From: Martin Maechler <>
Date: Fri 24 Jun 2005 - 17:02:58 GMT

>>>>> "Bo" == Bo Peng <> >>>>> on Fri, 24 Jun 2005 10:32:45 -0500 writes:

    Bo> On 6/24/05, Prof Brian Ripley <> wrote:
>> `Research' involves looking at all the competitor methods, devising a
>> near-optimal strategy and selecting amongst methods according to that
>> strategy. It is not a quick fix we are looking for but something that
>> will be good for the long term.

    Bo> I am sorry but I am afraid that I do not have enough time and
    Bo> background knowledge
    Bo> to do a thorough research in this area.
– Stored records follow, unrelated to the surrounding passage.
-- ==== Sys2Proof/Machine/Ops.lean ====
section
/-! DEFINITION. The named operations over the parts of the state: units and harts, registers, segments, the outcome
of an operation that may trap or wait, host fault entries, events, and taking a trap and returning from one. -/

namespace Sys2Proof.Machine

/-- The outcome of a meaning. -/
abbrev Out := Host.Outcome State Fault Refusal

/-! ## Units -/

/-- Key of a hart: core and slot. -/
def hkey (core slot : Nat) : Nat := core * 8 + slot

/-- Core of a hart's key. -/
def coreOf (key : Nat) : Nat := key / 8

/-- Slot of a hart's key. -/
def slotOf (key : Nat) : Nat := key % 8

/-- Cluster of a core, 0 to 47 (01 R11). -/
def clusterOf (core : Nat) : Nat := core / 8

/-- Die of a core (01 R11). -/
def dieOf (core : Nat) : Nat := core / 96

/-- The hart of a key, if one is started. -/
def State.hart? (s : State) (key : Nat) : Option Hart := aget s.harts key

/-- Replaces the hart of a key. -/
def State.setHart (s : State) (key : Nat) (h : Hart) : State := { s with harts := aset s.harts key h }

/-- The hart whose instruction is being executed. -/
def State.me (s : State) : Option Hart := aget s.harts s.cur

/-- Replaces that hart. -/
def State.setMe (s : State) (h : Hart) : State := { s with harts := aset s.harts s.cur h }

/-- A core. -/
def State.core (s : State) (c : Nat) : Core := (aget s.cores c).getD Core.reset

/-- Replaces a core. -/
def State.setCore (s : State) (c : Nat) (x : Core) : State := { s with cores := aset s.cores c x }

/-- A cluster. -/
def State.cluster (s : State) (c : Nat) : Cluster := (aget s.clusters c).getD Cluster.reset

/-- Replaces a cluster. -/
def State.setCluster (s : State) (c : Nat) (x : Cluster) : State := { s with clusters := aset s.clusters c x }

/-- A die. -/
def State.die (s : State) (d : Nat) : Die := (aget s.dies d).getD Die.reset

/-- Replaces a die. -/
def State.setDie (s : State) (d : Nat) (x : Die) : State := { s with dies := aset s.dies d x }

/-- A queue block. -/
def State.queue (s : State) (q : Nat) : Queue := (aget s.io.queues q).getD Queue.reset

/-- Replaces a queue block. -/
def State.setQueue (s : State) (q : Nat) (x : Queue) : State :=
  { s with io := { s.io with queues := aset s.io.queues q x } }

/-- The core and the slot of the current hart. -/
def State.myCore (s : State) : Nat := coreOf s.cur
def State.mySlot (s : State) : Nat := slotOf s.cur

/-- A free choice among n candidates, and the machine with the choice spent (log entry 9). -/
def State.choose (s : State) (n : Nat) : Nat × State :=
  (Config.freeChoice s.free % n, { s with free := s.free + 1 })

/-- Block of the region whose hart has a slot. -/
def State.blkAt (s : State) (core slot : Nat) : Nat :=
  match s.hart? (hkey core slot) with
  | some h => h.blk
  | none => 0

/-- A meaning of an instruction of a hart: it needs the hart. -/
def withHart (s : State) (k : Hart → Out) : Out :=
  match s.me with
  | some h => k h
  | none => .fault .noHart

/-! ## Registers -/

/-- Reads x(i); x0 reads zero (12 R227). -/
def Hart.getX (h : Hart) (i : XIx) : Word := if i = 0 then 0 else h.x.get ⟨i.toNat, i.isLt⟩

/-- Writes x(i); a write to x0 is discarded (12 R227). -/
def Hart.setX (h : Hart) (i : XIx) (w : Word) : Hart :=
  if i = 0 then h else { h with x := h.x.set i.toNat w i.isLt }

/-- Vector register n; registers above 63 do not exist and read as at launch. -/
def Hart.getV (h : Hart) (n : Nat) : VReg := if hn : n < 64 then h.v.get ⟨n, hn⟩ else VReg.reset

/-- Writes vector register n. -/
def Hart.setV (h : Hart) (n : Nat) (r : VReg) : Hart := if hn : n < 64 then { h with v := h.v.set n r hn } else h

/-- Scale register n. -/
def Hart.getK (h : Hart) (n : Nat) : KReg := if hn : n < 16 then h.k.get ⟨n, hn⟩ else KReg.reset

/-- Writes scale register n: all its bytes, so it becomes dirty (10 R193). -/
def Hart.setK (h : Hart) (n : Nat) (b : BitVec 2048) : Hart :=
  if hn : n < 16 then { h with k := h.k.set n { h.k[n] with bits := b, dirty := true } hn } else h

/-- Segment register n as the hart's mode names it (10 R188). -/
def Hart.getG (h : Hart) (n : Nat) : BitVec 128 :=
  if h.user then (if hn : n < 16 then h.g.get ⟨n, hn⟩ else 0)
  else if n = 0 then h.sg0
  else if n = 1 then h.sg1
  else if hn : n < 16 then h.g.get ⟨n, hn⟩ else 0

/-- Writes segment register n as the hart's mode names it. -/
def Hart.setG (h : Hart) (n : Nat) (w : BitVec 128) : Hart :=
  if h.user then (if hn : n < 16 then { h with g := h.g.set n w hn } else h)
  else if n = 0 then { h with sg0 := w }
  else if n = 1 then { h with sg1 := w }
  else if hn : n < 16 then { h with g := h.g.set n w hn } else h

/-- Space tag of the hart's accesses: 0 in supervisor mode (10 R188). -/
def Hart.spaceTag (h : Hart) : BitVec 16 := if h.user then h.space else 0

/-- Writes the low bits of a register and marks its first n bytes as written (10 R193). -/
def VReg.write (r : VReg) (bits : Nat) (n : Nat) : VReg :=
  { r with bits := BitVec.ofNat 16384 bits, len := max r.len (cdiv n 64), dirty := true }

/-- Vector length in bits of a core (08 R152). -/
def Core.vlen (c : Core) : Nat := 16384 / 2 ^ c.lpart

/-- Partition of a core (08 R152). -/
def Core.part (c : Core) : Nat := 2 ^ c.lpart

/-- An instruction that is done: the pc moves on and one more instruction has retired (05 R110). -/
def Hart.retire (h : Hart) : Hart := { h with pc := h.pc + 4, seq := h.seq + 1 }

/-- One more operation of the stores class (17 R310). -/
def Hart.countStore (h : Hart) : Hart := { h with nst := h.nst + 1 }

/-- One more operation of the matrix class (18 R333). -/
def Hart.countMat (h : Hart) : Hart := { h with nmx := h.nmx + 1 }

/-- An instruction that is done and goes on elsewhere. -/
def Hart.retireTo (h : Hart) (pc : Word) : Hart := { h with pc := pc, seq := h.seq + 1 }

/-! ## Segment registers (01 R21) -/

def segLimit (g : BitVec 128) : Nat := fld g.toNat 120 64
def segBound (g : BitVec 128) : Bool := bit g.toNat 63
def segX (g : BitVec 128) : Bool := bit g.toNat 62
def segW (g : BitVec 128) : Bool := bit g.toNat 61
def segR (g : BitVec 128) : Bool := bit g.toNat 60
def segBase (g : BitVec 128) : Nat := fld g.toNat 56 6 * 64

/-- The fields of a segment register that are not reserved; reserved ones read as zero (01 R21). -/
def segMask : BitVec 128 := BitVec.ofNat 128 ((ones 57 <<< 64) ||| (0xF <<< 60) ||| (ones 51 <<< 6))

/-! ## Operations that may trap or wait -/

/-- Why an operation does not go on: it traps, or it waits and is tried again at the hart's next turn. -/
inductive Stop where
  | trap (t : FRec)
  | wait
  deriving DecidableEq, Repr

/-- The outcome of an operation on the state. -/
inductive Res (α : Type) where
  | ok (a : α) (s : State)
  | stop (e : Stop) (s : State)

/-- The state that an operation leaves. -/
def Res.state {α : Type} (r : Res α) : State :=
  match r with
  | .ok _ s => s
  | .stop _ s => s

/-- Goes on with the value when there is one. -/
def Res.bind {α β : Type} (r : Res α) (f : α → State → Res β) : Res β :=
  match r with
  | .ok a s => f a s
  | .stop e s => .stop e s

/-! ## Device memory, events -/

/-- n bytes of device memory. -/
def State.readPA (s : State) (pa n : Nat) : Nat := s.mem.num pa n

/-- Writes bytes of device memory; a word that they cover whole holds no poison any more (log entry 22). -/
def State.writePA (s : State) (pa : Nat) (b : List Byte) : State :=
  { s with
    mem := s.mem.write pa b
    poison := s.poison.filter fun w => !(decide (pa ≤ 8 * w) && decide (8 * w + 8 ≤ pa + b.length)) }

/-- Writes an n-byte number. -/
def State.setPA (s : State) (pa n x : Nat) : State := s.writePA pa (toBytes n x)

/-- Logs an event (27 R391): kind, die and detail. -/
def State.logEvent (s : State) (kind die detail : Nat) : State :=
  let e : Word := BitVec.ofNat 64 (kind <<< 56 ||| (die % 4) <<< 54 ||| detail % 2 ^ 52)
  { s with sts := { s.sts with
      events := aset s.sts.events (s.sts.evCount.toNat % 256) e
      evCount := s.sts.evCount + 1 } }

/-- Region of a block address. -/
def State.region (s : State) (blk : Nat) : Option Region := s.fe.regions.find? fun r => r.f.blk = blk

/-- Replaces a region. -/
def State.setRegion (s : State) (r : Region) : State :=
  { s with fe := { s.fe with regions := s.fe.regions.map fun q => if q.f.blk = r.f.blk then r else q } }

/-- The grant of a region on a core. -/
def Core.grant (c : Core) (blk : Nat) : Option Grant := c.grants.find? fun g => g.blk = blk

/-- Replaces a grant. -/
def Core.setGrant (c : Core) (g : Grant) : Core :=
  { c with grants := c.grants.map fun q => if q.blk = g.blk then g else q }

/-! ## Host fault entries (05 R112) -/

/-- The base of the 4 KiB page of an address. -/
def page4k (va : Nat) : Nat := va / 4096 * 4096

/-- The lowest number of a range of n that a list lacks. -/
def lowestFree (l : List Nat) : Nat → Nat → Option Nat
  | 0, _ => none
  | n + 1, i => if i ∈ l then lowestFree l n (i + 1) else some i

/-- A failing walk result, a name conflict or a refused probe makes an entry, or its requester joins the one of the
page; `waits` counts those who joined, not the one who made it (25, step S5). Answers the entry's id; none when 4,096
entries are unresolved, and the requester waits. -/
def State.hostFault (s : State) (core slot : Nat) (space : BitVec 16) (va wres level kind : Nat)
    (requester : Bool) : Option (Nat × State) :=
  let d := dieOf core
  let x := s.die d
  match x.faults.find? fun f => f.space = space ∧ f.va = page4k va with
  | some f =>
    if requester then
      let f' := { f with waits := min 255 (f.waits + 1) }
      some (f.id, s.setDie d { x with faults := x.faults.map fun q => if q.id = f.id then f' else q })
    else some (f.id, s)
  | none =>
    match lowestFree (x.faults.map (·.id)) 4096 0 with
    | none => none
    | some id =>
      let f : HostFault := { id := id, va := page4k va, space := space, core := core, slot := slot, wres := wres,
                             level := level, kind := kind, waits := 0, posted := false,
                             order := x.nextOrder }
      some (id, s.setDie d { x with faults := x.faults ++ [f], nextOrder := x.nextOrder + 1 })

/-! ## Pending registers -/

/-- Delivers one pending load. -/
def Hart.deliver (h : Hart) : PendingLoad → Hart
  | .v d val => h.setV d.toNat val
  | .vv d e x y => (h.setV d.toNat x).setV e.toNat y
  | .k d val => if hn : d.toNat < 16 then { h with k := h.k.set d.toNat val hn } else h

/-- Delivers every pending load, oldest first (17 R308). -/
def Hart.settleLoads (h : Hart) : Hart := { h.loads.foldl Hart.deliver h with loads := [] }

/-- Writes consecutive vector registers from n. -/
def Hart.setGroup (h : Hart) (n : Nat) : List VReg → Hart
  | [] => h
  | r :: t => Hart.setGroup (h.setV n r) (n + 1) t

/-- Accrues flags (11 R206). -/
def Hart.accrue (h : Hart) (f : BitVec 8) : Hart :=
  { h with ctl := { h.ctl with fflags := h.ctl.fflags ||| (f.setWidth 64) } }

/-- Completes one matrix instruction: its D group and its flags (18 R333, R334). -/
def Hart.finishMat (h : Hart) (m : PendingMat) : Hart := (h.setGroup m.dst m.vals).accrue m.flags

/-- Completes every pending matrix instruction. -/
def Hart.settleMats (h : Hart) : Hart := { h.mats.foldl Hart.finishMat h with mats := [] }

/-- Delivers everything retired instructions still owe the hart's registers. -/
def Hart.settle (h : Hart) : Hart := h.settleLoads.settleMats

/-- Writes the D groups of the follow-ons of a slot that have issued (10 R181). -/
def Core.settleFollows (c : Core) (slot : Nat) (h : Hart) : Core × Hart :=
  let step := fun (acc : List Cmd × Hart) (m : Cmd) =>
    match m.follow with
    | some f =>
      if m.slot = slot then
        match f.stage with
        | .issued p => (acc.1 ++ [{ m with follow := some { f with stage := .closed } }], acc.2.finishMat p)
        | _ => (acc.1 ++ [m], acc.2)
      else (acc.1 ++ [m], acc.2)
    | none => (acc.1 ++ [m], acc.2)
  let r := c.cmds.foldl step ([], h)
  let open' := fun (m : Cmd) => m.stage ≠ .done || (match m.follow with
    | some f => f.stage ≠ .closed
    | none => false)
  ({ c with cmds := r.1.filter open' }, r.2)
which I think is well understandable.

    Bo> I have tried bisection search method and the alias
    Bo> method, the latter has greatly improved the performance
    Bo> of my bioinformatics application. Since this method is
    Bo> the only one mentioned in Knuth's book, I have no idea
    Bo> about other alternatives.

I think you've also explored the space of possible inputs a bit and have suggested that the alias method was "uniformly" better than the current one, i.e. always better, sometimes only slightly but sometimes considerably (and never worse). If this (uniform improvement) can be ``proven'' in some way, {and that maybe a considerable "if", I haven't started to go in there} and because the algorithm is relatively simple {i.e., there's not much code added to the current one}, I'd think that we (R-core) should incorporate the algorithm for the time being, until someone has time for the ``real research'' and provide even better algorithm(s).
I don't see why the phrase

   "the good is the enemy of the better" should apply in this situation.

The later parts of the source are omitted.